- **WHAT YOU WILL DO**
Using the entries that follow, collect the lines where the word "storeChrWord" appears.

- **RECORDS PROVIDED**
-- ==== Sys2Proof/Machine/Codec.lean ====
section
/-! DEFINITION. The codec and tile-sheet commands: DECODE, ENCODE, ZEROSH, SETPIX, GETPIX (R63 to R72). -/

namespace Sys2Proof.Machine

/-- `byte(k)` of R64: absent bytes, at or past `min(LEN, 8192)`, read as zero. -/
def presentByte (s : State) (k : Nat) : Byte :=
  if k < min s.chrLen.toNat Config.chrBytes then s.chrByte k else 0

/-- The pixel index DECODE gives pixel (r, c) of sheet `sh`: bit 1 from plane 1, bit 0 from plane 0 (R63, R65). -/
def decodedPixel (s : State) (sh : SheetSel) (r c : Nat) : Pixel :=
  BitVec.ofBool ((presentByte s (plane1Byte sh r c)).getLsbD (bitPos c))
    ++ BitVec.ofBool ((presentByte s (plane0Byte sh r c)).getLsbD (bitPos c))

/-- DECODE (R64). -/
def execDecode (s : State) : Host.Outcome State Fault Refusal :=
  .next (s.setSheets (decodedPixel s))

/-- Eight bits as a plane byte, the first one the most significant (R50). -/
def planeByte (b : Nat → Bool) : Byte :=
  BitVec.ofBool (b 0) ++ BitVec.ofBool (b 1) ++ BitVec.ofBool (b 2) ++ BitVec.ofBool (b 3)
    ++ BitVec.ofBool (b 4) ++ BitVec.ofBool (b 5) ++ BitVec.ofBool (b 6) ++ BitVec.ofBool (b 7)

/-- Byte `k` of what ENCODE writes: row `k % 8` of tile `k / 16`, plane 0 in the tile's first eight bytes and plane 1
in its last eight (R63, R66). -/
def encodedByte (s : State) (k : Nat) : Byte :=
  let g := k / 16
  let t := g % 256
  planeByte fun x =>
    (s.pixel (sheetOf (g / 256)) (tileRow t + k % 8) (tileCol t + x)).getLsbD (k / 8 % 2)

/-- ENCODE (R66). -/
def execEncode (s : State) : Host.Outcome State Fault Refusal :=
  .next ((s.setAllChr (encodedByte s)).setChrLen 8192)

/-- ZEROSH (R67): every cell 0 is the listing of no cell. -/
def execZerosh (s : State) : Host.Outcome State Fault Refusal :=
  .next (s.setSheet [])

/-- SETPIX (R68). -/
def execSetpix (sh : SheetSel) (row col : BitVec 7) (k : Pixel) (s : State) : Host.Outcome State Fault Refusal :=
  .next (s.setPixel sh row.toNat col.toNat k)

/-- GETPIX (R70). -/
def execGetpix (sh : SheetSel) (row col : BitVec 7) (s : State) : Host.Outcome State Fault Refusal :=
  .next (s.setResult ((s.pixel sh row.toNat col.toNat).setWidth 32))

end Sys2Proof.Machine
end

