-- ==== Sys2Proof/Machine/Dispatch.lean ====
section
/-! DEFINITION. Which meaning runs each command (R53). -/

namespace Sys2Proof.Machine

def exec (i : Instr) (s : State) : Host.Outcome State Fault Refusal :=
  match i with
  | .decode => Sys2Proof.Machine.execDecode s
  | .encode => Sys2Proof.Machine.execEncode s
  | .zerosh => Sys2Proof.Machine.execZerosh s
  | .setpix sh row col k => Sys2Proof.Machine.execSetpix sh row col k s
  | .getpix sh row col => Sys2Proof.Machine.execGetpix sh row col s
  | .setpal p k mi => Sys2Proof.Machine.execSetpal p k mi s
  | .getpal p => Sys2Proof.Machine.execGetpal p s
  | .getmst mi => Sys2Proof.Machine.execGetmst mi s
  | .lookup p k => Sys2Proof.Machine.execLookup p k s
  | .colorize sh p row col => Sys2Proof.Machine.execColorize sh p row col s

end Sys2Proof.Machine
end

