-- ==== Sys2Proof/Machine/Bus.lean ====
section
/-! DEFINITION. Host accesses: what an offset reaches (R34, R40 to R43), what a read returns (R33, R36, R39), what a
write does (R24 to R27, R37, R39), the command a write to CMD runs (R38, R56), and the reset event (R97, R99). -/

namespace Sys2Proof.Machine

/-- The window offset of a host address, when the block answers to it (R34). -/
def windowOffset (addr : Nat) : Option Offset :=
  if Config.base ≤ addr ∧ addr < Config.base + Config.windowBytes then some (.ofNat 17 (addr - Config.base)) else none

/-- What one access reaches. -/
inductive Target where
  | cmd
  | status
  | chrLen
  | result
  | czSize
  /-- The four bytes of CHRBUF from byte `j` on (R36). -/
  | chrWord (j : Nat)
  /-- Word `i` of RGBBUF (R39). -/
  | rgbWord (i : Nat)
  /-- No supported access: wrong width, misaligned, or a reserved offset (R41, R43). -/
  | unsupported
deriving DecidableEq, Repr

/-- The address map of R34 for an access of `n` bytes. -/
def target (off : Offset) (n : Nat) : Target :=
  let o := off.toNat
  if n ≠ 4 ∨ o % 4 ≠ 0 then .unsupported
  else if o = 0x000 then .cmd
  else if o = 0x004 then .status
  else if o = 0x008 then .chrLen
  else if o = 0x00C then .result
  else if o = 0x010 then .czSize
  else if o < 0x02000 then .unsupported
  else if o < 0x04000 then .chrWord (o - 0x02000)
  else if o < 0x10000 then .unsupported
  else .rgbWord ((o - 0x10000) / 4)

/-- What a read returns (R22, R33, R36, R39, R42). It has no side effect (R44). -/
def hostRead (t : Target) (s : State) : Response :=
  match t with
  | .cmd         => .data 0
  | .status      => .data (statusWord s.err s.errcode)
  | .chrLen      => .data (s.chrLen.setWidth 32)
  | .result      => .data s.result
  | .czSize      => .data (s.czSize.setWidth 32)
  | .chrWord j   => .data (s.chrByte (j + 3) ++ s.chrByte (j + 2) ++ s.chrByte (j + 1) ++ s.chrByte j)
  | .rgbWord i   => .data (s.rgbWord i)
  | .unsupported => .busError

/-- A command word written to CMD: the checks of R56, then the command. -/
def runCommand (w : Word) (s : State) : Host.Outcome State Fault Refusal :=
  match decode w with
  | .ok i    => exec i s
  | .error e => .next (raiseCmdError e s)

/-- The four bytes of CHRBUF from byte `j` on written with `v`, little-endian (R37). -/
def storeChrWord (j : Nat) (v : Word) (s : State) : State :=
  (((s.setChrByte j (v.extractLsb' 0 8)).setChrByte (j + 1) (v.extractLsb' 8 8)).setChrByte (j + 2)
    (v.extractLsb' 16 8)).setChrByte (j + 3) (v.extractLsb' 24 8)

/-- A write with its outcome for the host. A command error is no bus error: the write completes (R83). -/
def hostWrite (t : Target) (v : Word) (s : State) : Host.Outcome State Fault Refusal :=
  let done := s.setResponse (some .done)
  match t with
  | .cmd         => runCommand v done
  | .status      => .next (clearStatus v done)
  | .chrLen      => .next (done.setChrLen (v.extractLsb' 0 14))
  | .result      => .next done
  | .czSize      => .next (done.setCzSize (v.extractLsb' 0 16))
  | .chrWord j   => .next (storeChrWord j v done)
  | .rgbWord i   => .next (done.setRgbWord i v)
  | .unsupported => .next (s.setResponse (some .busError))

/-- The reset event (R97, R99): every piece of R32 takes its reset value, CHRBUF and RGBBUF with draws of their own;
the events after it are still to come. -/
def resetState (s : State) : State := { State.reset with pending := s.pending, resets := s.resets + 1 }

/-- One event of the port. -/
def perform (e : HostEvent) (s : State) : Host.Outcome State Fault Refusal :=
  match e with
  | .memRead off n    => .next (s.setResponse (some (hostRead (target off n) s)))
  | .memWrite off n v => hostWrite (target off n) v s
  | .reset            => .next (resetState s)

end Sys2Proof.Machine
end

- **EXERCISE OUTPUT**
def storeChrWord (j : Nat) (v : Word) (s : State) : State :=
  | .chrWord j   => .next (storeChrWord j v done)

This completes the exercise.